When you think about it, the consumer technology world is innovating because you’re one click away from a consumer going somewhere else. For Google, “It’s all about innovation, because there are no switching costs in search,” Bercovich said.

Here is a summary of Google’s product management tenets, as presented by Bercovich:

1) Fast is Better Than Slow.

While there’s an old saying “patience is a virtue”, users are impatient. Google has found that if they slow search by 1/10 of a second, there are significant decreases in search usage. What does that say about user experience in other parts of the web? People don’t have a lot of patience.

There are implications to how to deploy web services. The world sped up, but for many companies how they deploy didn’t change.

In the old model: define all the requirements; evaluate build vs. buy; issue an RFI or RFP; select a vendor; conduct a bake off; define an implementation plan; customize the application; build an end user training plan; deploy the application. That takes a long time.

In the new model: get the product out quickly, let early adopters provide feedback and have that shape the product. New product development must be iterative, not a big bang. Launch and improve. Fail quickly and learn.

In the past, safe was better. Now, the speed at which industries are changing makes an important case for speed and taking more risk.

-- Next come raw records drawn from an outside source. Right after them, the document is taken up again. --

/-- The result of a logic instruction (R155). -/
theorem State.reg_setRegLogic (s : State) (x q : RegIdx) (a : Byte) :
    (s.setRegLogic x a).reg q =
      if s.params.logicClearsVF = true ∧ q = VF then 0x00#8 else if q = x then a else s.reg q := by
  unfold State.setRegLogic
  by_cases h : s.params.logicClearsVF = true
  · simp [h, State.reg_setRegFlag]
  · simp [h, State.reg_setReg]

/-- A result with its flag changes the register file alone. -/
theorem State.setRegFlag_eq (s : State) (x : RegIdx) (a f : Byte) :
    s.setRegFlag x a f = { s with v := (s.setRegFlag x a f).v } := rfl

/-- A logic result changes the register file alone. -/
theorem State.setRegLogic_eq (s : State) (x : RegIdx) (a : Byte) :
    s.setRegLogic x a = { s with v := (s.setRegLogic x a).v } := by
  unfold State.setRegLogic
  split <;> rfl

/-- Writing consecutive registers changes the register file alone. -/
theorem State.setRegs_eq (s : State) (k : Nat) (bs : List Byte) :
    s.setRegs k bs = { s with v := (s.setRegs k bs).v } := by
  induction bs generalizing s k with
  | nil => rfl
  | cons b bs ih => simp only [State.setRegs]; rw [ih]; rfl

/-- `V[q]` after the registers from `V[k]` on took the bytes `bs` (R195). -/
theorem State.reg_setRegs (s : State) (k : Nat) (bs : List Byte) (h : k + bs.length ≤ 16) (q : RegIdx) :
    (s.setRegs k bs).reg q =
      if k ≤ q.toNat ∧ q.toNat < k + bs.length then bs.getD (q.toNat - k) 0x00#8 else s.reg q := by
  induction bs generalizing s k with
  | nil => rw [if_neg (by simp)]; rfl
  | cons b bs ih =>
    have hk : k < 16 := by simp at h; omega
    simp only [State.setRegs]
    rw [ih _ _ (by simp at h ⊢; omega), State.reg_setReg]
    have hq : q = BitVec.ofNat 4 k ↔ q.toNat = k := by
      constructor
      · rintro rfl; simp; omega
      · intro e; apply BitVec.eq_of_toNat_eq; simp; omega
    by_cases e : q.toNat = k
    · simp [hq, e]
    · simp only [hq, e, if_false, List.length_cons]
      by_cases e2 : k + 1 ≤ q.toNat ∧ q.toNat < k + 1 + bs.length
      · have e3 : k ≤ q.toNat ∧ q.toNat < k + (bs.length + 1) := by omega
        have e4 : q.toNat - k = (q.toNat - (k + 1)) + 1 := by omega
        simp [e2, e3, e4]
      · have e3 : ¬ (k ≤ q.toNat ∧ q.toNat < k + (bs.length + 1)) := by omega
        simp only [e2, e3, if_false]

/-! ## The program counter -/

theorem State.pcNext_toNat (s : State) : s.pcNext.toNat = (s.pc.toNat + 2) % 4096 := by
  simp only [State.pcNext, memSize, BitVec.toNat_ofNat]; omega

theorem State.pcSkip_toNat (s : State) : s.pcSkip.toNat = (s.pc.toNat + 4) % 4096 := by
  simp only [State.pcSkip, memSize, BitVec.toNat_ofNat]; omega

/-! ## The stack -/

/-- A push below the full stack (R31). -/
theorem State.push_some (s : State) (a : Half) (h : s.sp.toNat < 16) :
    s.push a = some (s.setStack (s.stack.set s.sp.toNat a h) (s.sp + 1#8)) := by
  simp only [State.push, stackDepth, h, if_true, Nat.mod_eq_of_lt h]

/-- A push on a full stack (R31). -/
theorem State.push_none (s : State) (a : Half) (h : 16 ≤ s.sp.toNat) : s.push a = none := by
  unfold State.push
  exact if_neg (by simp only [stackDepth]; omega)

/-- A pop of a stack that holds 1 to 16 entries (R32). -/
theorem State.pop_some (s : State) (h : s.sp ≠ 0x00#8) (h16 : s.sp.toNat ≤ 16) :
    s.pop = some (s.stack[s.sp.toNat - 1]'(by
      have : s.sp.toNat ≠ 0 := fun e => h (BitVec.eq_of_toNat_eq (by simpa using e))
      omega), s.setStack s.stack (s.sp - 1#8)) := by
  have h0 : s.sp.toNat ≠ 0 := fun e => h (BitVec.eq_of_toNat_eq (by simpa using e))
  simp only [State.pop, if_neg h, Nat.mod_eq_of_lt (show s.sp.toNat - 1 < 16 by omega)]

/-- A pop of the empty stack (R32). -/
theorem State.pop_none (s : State) (h : s.sp = 0x00#8) : s.pop = none := by simp [State.pop, h]

/-! ## Memory -/

/-- A read after a write of the cells: the byte written, or what stood there. -/
theorem lookup_memWrite (u : Byte) (m : Memory) (a c : Nat) (b : Byte) (h : m.Pairwise (fun x y => x.1 < y.1)) :
    (lookup (memWrite u m a b) c).getD u = if c = a then b else (lookup m c).getD u := by
  induction m with
  | nil =>
    by_cases hc : c = a
    · by_cases hb : b = u <;> simp [memWrite, lookup, hb, hc]
    · have hca : a ≠ c := Ne.symm hc
      by_cases hb : b = u <;> simp [memWrite, lookup, hb, hc, hca]
  | cons kv m ih =>
    obtain ⟨k, v⟩ := kv
    rw [List.pairwise_cons] at h
    have miss : ∀ d, d ≤ k → lookup m d = none := by
      intro d hd
      have : ∀ x ∈ m, d < x.1 := fun x hx => lt_of_le_of_lt hd (h.1 x hx)
      clear ih h
      induction m with
      | nil => rfl
      | cons y m ih =>
        have hy := this y (by simp)
        rw [show lookup (y :: m) d = if y.1 = d then some y.2 else lookup m d from rfl, if_neg (by omega)]
        exact ih (fun x hx => this x (by simp [hx]))
    simp only [memWrite]
    split
    · rename_i hlt
      split
      · rename_i hb
        by_cases hc : c = a
        · subst hc
          have hkc : k ≠ c := by omega
          simp [lookup, hkc, miss c (by omega), hb]
        · simp [hc]
      · by_cases hc : c = a
        · subst hc; simp [lookup]
        · simp [lookup, hc, Ne.symm hc]
    · rename_i hnlt
      split
      · rename_i hak
        subst hak
        split
        · rename_i hb
          by_cases hc : c = a
          · subst hc; simp [miss c (le_refl _), hb]
          · simp [lookup, hc, Ne.symm hc]
        · by_cases hc : c = a
          · subst hc; simp [lookup]
          · simp [lookup, hc, Ne.symm hc]
      · rename_i hne
        by_cases hck : k = c
        · have hca : c ≠ a := fun e => hne (by omega)
          simp [lookup, hck, hca]
        · simp only [lookup, if_neg hck]
          exact ih h.2

/-- Writing one cell leaves the cells of other addresses alone, whatever unlisted addresses read as. -/
theorem lookup_memWrite_ne (u : Byte) (m : Memory) (a c : Nat) (b : Byte) (hc : c ≠ a) :
    lookup (memWrite u m a b) c = lookup m c := by
  induction m with
  | nil => by_cases hb : b = u <;> simp [memWrite, lookup, hb, Ne.symm hc]
  | cons kv m ih =>
    obtain ⟨k, v⟩ := kv
    simp only [memWrite]
    split
    · split <;> simp [lookup, Ne.symm hc]
    · split
      · rename_i hak
        subst hak
        split <;> simp [lookup, Ne.symm hc]
      · simp only [lookup, ih]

2) Simple is Better than Complex.

Google search today has essentially the same simple experience it did in 1997. Today, all the innovation happens behind the scenes, so the products are easy to use. No user manual is needed.

3) Assume Chaos and Deal with It.

As a basic approach, Bercovich advises: encourage risk taking, don’t punish failure. “If you’re not making mistakes every month or quarter, you’re not taking enough risks,” Bercovich said.

In terms of dealing with chaos, Bercovich says that manual categorization and hierarchies are dead. As an example, he has 108,000 emails in his inbox. The old way of putting mail into folders isn’t scalable.

“Search is the only scalable option,” Bercovich said.

And this example applies to information across a company: rather than structurally manage each piece of content, allow people to search the information they have access privileges to.

Of course, search isn’t always the right tool: for example browse and discovery are important for media.

Bercovich notes that there is a difference between not being structured with information categories vs. not being structured in your approach to problem solving.

How does Google approach problem solving? “Google’s core philosophy in hiring is hire athletes, not shortstop,” Bercovich said. “If you hire a person to solve a particular problem, over time that problem changes.”

Organizationally, he advises forming small teams, and moving people around a lot.

“Put a small team on something. Put it on the web. Test it,” Bercovich said.